::: Dataset extract

/-! ### Wakes (R344, R349, R487) -/

/-- QUEUE_RESTART (R349, R487): the queue goes on at RESTARTIDX; RIDX is written, STATE, ECODE and RESTART cleared, and the entry
returns to the write-index line. The last error's EPC stays. -/
def State.queueRestart (s : State) (q : Nat) (x : Queue) (ts idx : Nat) (p : PA) : State :=
  let w := s.walkLoads (feAgent ts x.ctx q) x.status
  let s := w.s
  let old := s.peek p 32
  let epc := ofBytes ((old.drop 8).take 8) / 2 ^ 32 % 2 ^ 10
  let bs := leBytes 8 idx ++ leBytes 8 (epc * 2 ^ 32) ++ (old.drop 16).take 8 ++ [0]
  let r := s.writeAt (feAgent w.ts x.ctx q) x.status p bs
  let s := r.s.putQreg q { r.s.qreg q with state := 1, ecode := 0, epc := 0 }
  let w := match s.fePlace x.ctx (BitVec.ofNat 64 x.widx) 8 false false with
    | .ok p => [p.line]
    | .error _ => []
  s.putQueue q { x with stamp := r.ts, ridx := idx, d := List.replicate 16 0, wait := .none, woken := false, watch := w }
/-- The wake of a queue in error reads the status line again. -/
def State.wakeError (s : State) (q : Nat) (x : Queue) : State :=
  let a := BitVec.ofNat 64 x.status
  match s.feLoad x.ctx q x.stamp (a + 16) 16 false, s.fePlace x.ctx a 8 true false with
  | .ok s ts bs, .ok p =>
    if bitOf (ofBytes (bs.drop 8)) 0 then s.queueRestart q x ts (ofBytes (bs.take 8)) p else s.putQueue q { x with stamp := ts }
  | .err s, _ => s.queueError q 0x8004 0 0 0
  | .wait, _ => s
  | _, _ => (s.putQreg q { s.qreg q with ecode := 0x8007, epc := 0 }).putQueue q { x with watch := [] }
/-- The wake of a wait on a stale header reads the slot again (R343). -/
def State.wakeStale (s : State) (q : Nat) (x : Queue) : State :=
  match s.feLoad x.ctx q x.stamp (x.slotAddr x.ridx) 64 false with
  | .fault e => s.queueFault q 0 e
  | .err s => s.queueError q 0x8004 0 0 0
  | .wait => s
  | .ask .. => s
  | .ok s ts bs =>
    if x.fresh x.ridx (ofBytes (bs.take 8)) then s.putQueue q { x with stamp := ts, wait := .none }.unwatch
    else s.putQueue q { x with stamp := ts }
/-- The wake of the write-index line's entry reads it again. -/
def State.wakeIndex (s : State) (q : Nat) (x : Queue) : State :=
  match s.feLoad x.ctx q x.stamp (BitVec.ofNat 64 x.widx) 8 false with
  | .fault e => s.queueFault q 0 e
  | .err s => s.queueError q 0x8004 0 0 0
  | .wait => s
  | .ask .. => s
  | .ok s ts _ => s.putQueue q { x with stamp := ts }
/-- What a wake reads: the status line of a queue in error, the slot or word of a wait, the write index. -/
def State.wakeAddr (s : State) (q : Nat) (x : Queue) : DWord :=
  if (s.qreg q).state = 2 then BitVec.ofNat 64 (x.status + 16)
  else match x.wait with
    | .stale => x.slotAddr x.ridx
    | .word a => BitVec.ofNat 64 a
    | _ => BitVec.ofNat 64 x.widx
/-- Whether the line that a wake reads is claimed: the wake stays due (R151). -/
def State.wakeWaits (s : State) (q : Nat) (x : Queue) : Bool :=
  let a := s.wakeAddr q x
  match s.fePlace x.ctx a 8 false false with
  | .ok p => s.feWaits x.ctx a p
  | .error _ => false
/-- A wait whose word satisfies it at a wake goes on when a free engine takes its queue in turn (R345). -/
def State.wakeWord (s : State) (q : Nat) (x : Queue) : Out := match decodeDyzil ((x.prog.getD x.pc 0).toNat) with
  | some (.dyzilWaitv a b cc) => (match execDyzilWaitv a b cc { s with actor := Actor.dyzil q } with
    | .next t => .next (t.modQueue q (fun y => if y.onEngine then { y with wait := .resume } else y))
    | o => o)
  | _ => .next s
/-- MONITOR_WAKE (R344). A wake that finds no change is harmless; a wake while a packet runs is seen when the index is read next. -/
def execMonitorWake (q : Nat) (s : State) : Out :=
  if 256 ≤ q then .fault .noSuchPart
  else match s.queue q with
    | none => .next s
    | some x =>
      if !x.woken || s.mgmt.ckpt || s.wakeWaits q x then .next s
      else
        let x := { x with woken := false }
        let s := s.putQueue q x
        if (s.qreg q).state = 2 then .next (match x.errorInfo with
          | some (t, c) => s.queueError q (s.qreg q).ecode (s.qreg q).epc t c
          | none => s.wakeError q x)
        else match x.wait, x.pkt with
          | .stale, _ => .next (s.wakeStale q x)
          | .word _, some _ => s.wakeWord q x
          | .none, none => .next (s.wakeIndex q x)
          | _, _ => .next s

::::::

*The problem*. Across the data, how many lines contain the string "BitVec"? Only the number is wanted.

*Task answer*. 6